Administrative divisions

Jiangsu is divided into thirteen prefecture-level divisions, all prefecture-level cities (including a sub-provincial city):

These prefecture-level cities are in turn subdivided into 98 county-level divisions (55 districts, 21 county-level cities, and 20 counties). Those are in turn divided into 1,488 township-level divisions (1,078 towns, 122 townships, one ethnic township, and 287 subdistricts). At the end of the year 2017, the total population is 80.29 million.

Urban areas

Politics

The politics of Jiangsu is structured in a one party (Communist) government system like all other governing institutions in mainland China.

The Governor of Jiangsu is the highest-ranking official in the People's Government of Jiangsu.
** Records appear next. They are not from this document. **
-- ==== Sys2Proof/Machine/PrimitiveRequest.lean ====
section
/-! DEFINITION. The requests P.* (R130 to R142): each returns what its primitive computes and writes no state. -/

namespace Sys2Proof.Machine

/-- P.WHITEN_LFSR (R130). -/
def ruleWhitenLfsr (C : Config) (r : Fields) (s : State) : Except Status Reply := do
  checkRequest (.pWhitenLfsr r)
  .ok { state := s, out := whitenLfsr C r.payload (immByte r) }

/-- P.WHITEN_TABLE (R133); the salt is `SEL`. -/
def ruleWhitenTable (C : Config) (r : Fields) (s : State) : Except Status Reply := do
  checkRequest (.pWhitenTable r)
  .ok { state := s, out := whitenTable C r.payload ((immByte r).setWidth 16) r.sel }

/-- P.REV_BITS (R134). -/
def ruleRevBits (r : Fields) (s : State) : Except Status Reply := do
  checkRequest (.pRevBits r)
  .ok { state := s, res := (reverseBits (immByte r)).setWidth 32 }

/-- P.REV_BITS_ALL (R135). -/
def ruleRevBitsAll (r : Fields) (s : State) : Except Status Reply := do
  checkRequest (.pRevBitsAll r)
  .ok { state := s, out := reverseBitsAll r.payload }

/-- P.REV_BYTES (R136). -/
def ruleRevBytes (r : Fields) (s : State) : Except Status Reply := do
  checkRequest (.pRevBytes r)
  .ok { state := s, out := reverseBytes r.payload }

/-- P.CRC_CCITT (R137). -/
def ruleCrcCcitt (r : Fields) (s : State) : Except Status Reply := do
  checkRequest (.pCrcCcitt r)
  .ok { state := s, res := (crc16Ccitt r.payload (immHalf r)).setWidth 32 }

/-- P.CRC_REFL (R138). -/
def ruleCrcRefl (r : Fields) (s : State) : Except Status Reply := do
  checkRequest (.pCrcRefl r)
  .ok { state := s, res := (crc16Refl r.payload (immHalf r)).setWidth 32 }

/-- P.AES_SIGN16 (R139); the payload is `key16 ++ plaintext16`, tx_count is `SEL`. -/
def ruleAesSign16 (r : Fields) (s : State) : Except Status Reply := do
  checkRequest (.pAesSign16 r)
  .ok { state := s, res := (aesSign16 (slice r.payload 0 16) (slice r.payload 16 32) (immHalf r) r.sel).setWidth 32 }

/-- P.PIVOT_FIX (R141). -/
def rulePivotFix (r : Fields) (s : State) : Except Status Reply := do
  checkRequest (.pPivotFix r)
  .ok { state := s, res := (pivotFix (immByte r)).setWidth 32 }

/-- P.WHITEN_LFSR. -/
def execWhitenLfsr (r : Fields) (s : State) : Host.Outcome State Fault Refusal :=
  perform s (ruleWhitenLfsr Config.build r s)

/-- P.WHITEN_TABLE. -/
def execWhitenTable (r : Fields) (s : State) : Host.Outcome State Fault Refusal :=
  perform s (ruleWhitenTable Config.build r s)

/-- P.REV_BITS. -/
def execRevBits (r : Fields) (s : State) : Host.Outcome State Fault Refusal := perform s (ruleRevBits r s)

/-- P.REV_BITS_ALL. -/
def execRevBitsAll (r : Fields) (s : State) : Host.Outcome State Fault Refusal := perform s (ruleRevBitsAll r s)

/-- P.REV_BYTES. -/
def execRevBytes (r : Fields) (s : State) : Host.Outcome State Fault Refusal := perform s (ruleRevBytes r s)

/-- P.CRC_CCITT. -/
def execCrcCcitt (r : Fields) (s : State) : Host.Outcome State Fault Refusal := perform s (ruleCrcCcitt r s)

/-- P.CRC_REFL. -/
def execCrcRefl (r : Fields) (s : State) : Host.Outcome State Fault Refusal := perform s (ruleCrcRefl r s)

/-- P.AES_SIGN16. -/
def execAesSign16 (r : Fields) (s : State) : Host.Outcome State Fault Refusal := perform s (ruleAesSign16 r s)

/-- P.PIVOT_FIX. -/
def execPivotFix (r : Fields) (s : State) : Host.Outcome State Fault Refusal := perform s (rulePivotFix r s)

end Sys2Proof.Machine
end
However, in the province's dual party-government governing system, the Governor has less power than the Jiangsu Chinese Communist Party Provincial Committee Secretary, colloquially termed the "Jiangsu CCP Party Chief."

Economy

As of 2021, Jiangsu had a gross domestic product (GDP) in nominal of RMB 11.64 trillion (US$1.80 trillion), the second-highest in China after Guangdong. Its GDP is greater than those of South Korea and Russia which are the world's 10th- and 11th-largest economies respectively. Jiangsu's GDP by nominal is greater than the GDPs of all other BRICS states, except India. In 2021, Jiangsu's economy by Purchasing Power Parity reached US$2.83 trillion, making it the 3rd-largest of any country subdivision globally, behind California and Guangdong. Jiangsu's economy in PPP also exceeded that of Italy with a GDP PPP of US$ $2.71 trillion, the 11th largest in the world.

Jiangsu is very wealthy among the provinces of China. Its 2021 nominal GDP per capita reached RMB 137,300 (US$21,287), becoming the first province in China to reach $20,000 mark. Cities like Nanjing, Suzhou, and Wuxi have GDPs per capita around twice the provincial average, making south Jiangsu one of the most prosperous regions in China.
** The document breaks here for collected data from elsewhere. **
-- ==== Sys2Proof/Machine/Dispatch.lean ====
section
/-! DEFINITION. One arm per operation of R82. -/

namespace Sys2Proof.Machine

def exec (i : Instr) (s : State) : Host.Outcome State Fault Refusal :=
  match i with
  | .pWhitenLfsr r => Sys2Proof.Machine.execWhitenLfsr r s
  | .pWhitenTable r => Sys2Proof.Machine.execWhitenTable r s
  | .pRevBits r => Sys2Proof.Machine.execRevBits r s
  | .pRevBitsAll r => Sys2Proof.Machine.execRevBitsAll r s
  | .pRevBytes r => Sys2Proof.Machine.execRevBytes r s
  | .pCrcCcitt r => Sys2Proof.Machine.execCrcCcitt r s
  | .pCrcRefl r => Sys2Proof.Machine.execCrcRefl r s
  | .pAesSign16 r => Sys2Proof.Machine.execAesSign16 r s
  | .pPivotFix r => Sys2Proof.Machine.execPivotFix r s
  | .kIdentifier r => Sys2Proof.Machine.execIdentifier r s
  | .kIsSupported r => Sys2Proof.Machine.execIsSupported r s
  | .kTranslate r => Sys2Proof.Machine.execTranslate r s
  | .kEncode r => Sys2Proof.Machine.execEncode r s
  | .kDecode r => Sys2Proof.Machine.execDecode r s
  | .gLookupId r => Sys2Proof.Machine.execLookupId r s
  | .gLookupFv r => Sys2Proof.Machine.execLookupFv r s
  | .gCount r => Sys2Proof.Machine.execCount r s
  | .gIdentify r => Sys2Proof.Machine.execIdentify r s
  | .gDescribe r => Sys2Proof.Machine.execDescribe r s
  | .qSetParams r => Sys2Proof.Machine.execSetParams r s
  | .qGetParams r => Sys2Proof.Machine.execGetParams r s
  | .qSetCodec r => Sys2Proof.Machine.execSetCodec r s
  | .qSetMintx r => Sys2Proof.Machine.execSetMintx r s
  | .qSetSeqdur r => Sys2Proof.Machine.execSetSeqdur r s
  | .qEnqueue r => Sys2Proof.Machine.execEnqueue r s
  | .qDequeueFront r => Sys2Proof.Machine.execDequeueFront r s
  | .qPump r => Sys2Proof.Machine.execPump r s
  | .qStatus r => Sys2Proof.Machine.execQueueStatus r s
  | .sAddBatch r => Sys2Proof.Machine.execAddBatch r s
  | .sRemoveBatch r => Sys2Proof.Machine.execRemoveBatch r s
  | .sTick r => Sys2Proof.Machine.execTick r s
  | .sStatus r => Sys2Proof.Machine.execSchedStatus r s
  | .xFromRaw r => Sys2Proof.Machine.execFromRaw r s
  | .xInjectHex r => Sys2Proof.Machine.execInjectHex r s
  | .xCapture r => Sys2Proof.Machine.execCapture r s

end Sys2Proof.Machine
end

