-- ==== Sys2Proof/Machine/Rules.lean ====
section
/-! DEFINITION. The rule of every request under any configuration, so that a statement can speak of every lawful
configuration (R7: a model takes the parameters as an argument) and not only of the build's. `exec` is `execUnder` at the
build's (Sys2Proof/Laws/Rules.lean proves it). -/

namespace Sys2Proof.Machine

/-- The rule of a request, under the configuration `C`. -/
def ruleOf (C : Config) (i : Instr) (s : State) : Except Status Reply :=
  match i with
  | .pWhitenLfsr r => ruleWhitenLfsr C r s
  | .pWhitenTable r => ruleWhitenTable C r s
  | .pRevBits r => ruleRevBits r s
  | .pRevBitsAll r => ruleRevBitsAll r s
  | .pRevBytes r => ruleRevBytes r s
  | .pCrcCcitt r => ruleCrcCcitt r s
  | .pCrcRefl r => ruleCrcRefl r s
  | .pAesSign16 r => ruleAesSign16 r s
  | .pPivotFix r => rulePivotFix r s
  | .kIdentifier r => ruleIdentifier C r s
  | .kIsSupported r => ruleIsSupported C r s
  | .kTranslate r => ruleTranslate C r s
  | .kEncode r => ruleEncode C r s
  | .kDecode r => ruleDecode C r s
  | .gLookupId r => ruleLookupId C r s
  | .gLookupFv r => ruleLookupFv C r s
  | .gCount r => ruleCount C r s
  | .gIdentify r => ruleIdentify C r s
  | .gDescribe r => ruleDescribe C r s
  | .qSetParams r => ruleSetParams C r s
  | .qGetParams r => ruleGetParams r s
  | .qSetCodec r => ruleSetCodec C r s
  | .qSetMintx r => ruleSetMintx r s
  | .qSetSeqdur r => ruleSetSeqdur r s
  | .qEnqueue r => ruleEnqueue C r s
  | .qDequeueFront r => ruleDequeueFront r s
  | .qPump r => rulePump C r s
  | .qStatus r => ruleQueueStatus r s
  | .sAddBatch r => ruleAddBatch C r s
  | .sRemoveBatch r => ruleRemoveBatch r s
  | .sTick r => ruleTick r s
  | .sStatus r => ruleSchedStatus r s
  | .xFromRaw r => ruleFromRaw C r s
  | .xInjectHex r => ruleInjectHex C r s
  | .xCapture r => ruleCapture C r s

/-- A request performed under the configuration `C`. -/
def execUnder (C : Config) (i : Instr) (s : State) : Host.Outcome State Fault Refusal := perform s (ruleOf C i s)

end Sys2Proof.Machine
end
The province has an extensive irrigation system supporting its agriculture, which is based primarily on rice and wheat, followed by maize and sorghum. Main cash crops include cotton, soybeans, peanuts, rapeseed, sesame, ambary hemp, and tea. Other products include peppermint, spearmint, bamboo, medicinal herbs, apples, pears, peaches, loquats, ginkgo. Silkworms form an important part of Jiangsu's agriculture, with the Lake Tai region to the south a major base of silk production in China. Jiangsu is an important producer of freshwater fish and other aquatic products.

Jiangsu has coal, petroleum, and natural gas deposits, but its most significant mineral products are non-metal minerals such as halite (rock salt), sulfur, phosphorus, and marble. The city of Xuzhou is a coal hub of China. The salt mines of Huaiyin have more than 0.4 trillion tonnes of deposits, one of the greatest collections of deposits in China.

Jiangsu is historically oriented toward light industries such as textiles and food industry. Since 1949, Jiangsu has developed heavy industries such as chemical industry and construction materials. Jiangsu's important industries include machinery, electronic, chemicals, and automobile. The government has worked hard to promote the solar industry and hoped by 2012 the solar industry would be worth 100 billion RMB. Jiangsu's economy growth has directly benefited from the reform Chinese's policies, and its growth trajectory reflects that of many other coastal provinces, such as Zhejiang and Shandong. The economic reforms of Deng Xiaoping have greatly benefited southern cities, especially Suzhou and Wuxi, which outstrip the provincial capital, Nanjing, in total output. In the eastern outskirts of Suzhou, Singapore has built the Suzhou Industrial Park, a flagship of Sino-Singaporean cooperation and the only industrial park in China that is in its entirety the investment of a single foreign country.

Jiangsu contains over 100 different economic and technological development zones devoted to different types of investments.

Demographics

The majority of Jiangsu residents are ethnic Han Chinese. Other minorities include the Hui and the Manchus.

 Demographic indicators in 2000
Population: 74.058 million (urban: 34.637 million; rural: 39.421 million) (2003) 
Birth rate: 9.04 per 1000 (2003) 
Death rate: 7.03 per 1000 (2003) 
Sex ratio: 102.55 males per 100 females 
Average family size: 3.25 
Han Chinese proportion: 99.64% 
Literacy rate: 97.88%

Religion 

The predominant religions in Jiangsu are Chinese folk religions, Taoist traditions and Chinese Buddhism. According to surveys conducted in 2007 and 2009, 16.67% of the population believes and is involved in cults of ancestors, while 2.64% of the population identifies as Christian. The reports didn't give figures for other types of religion; 80.69% of the population may be either irreligious or involved in worship of nature deities, Buddhism, Confucianism, Taoism, folk religious sects, and small minorities of Muslims.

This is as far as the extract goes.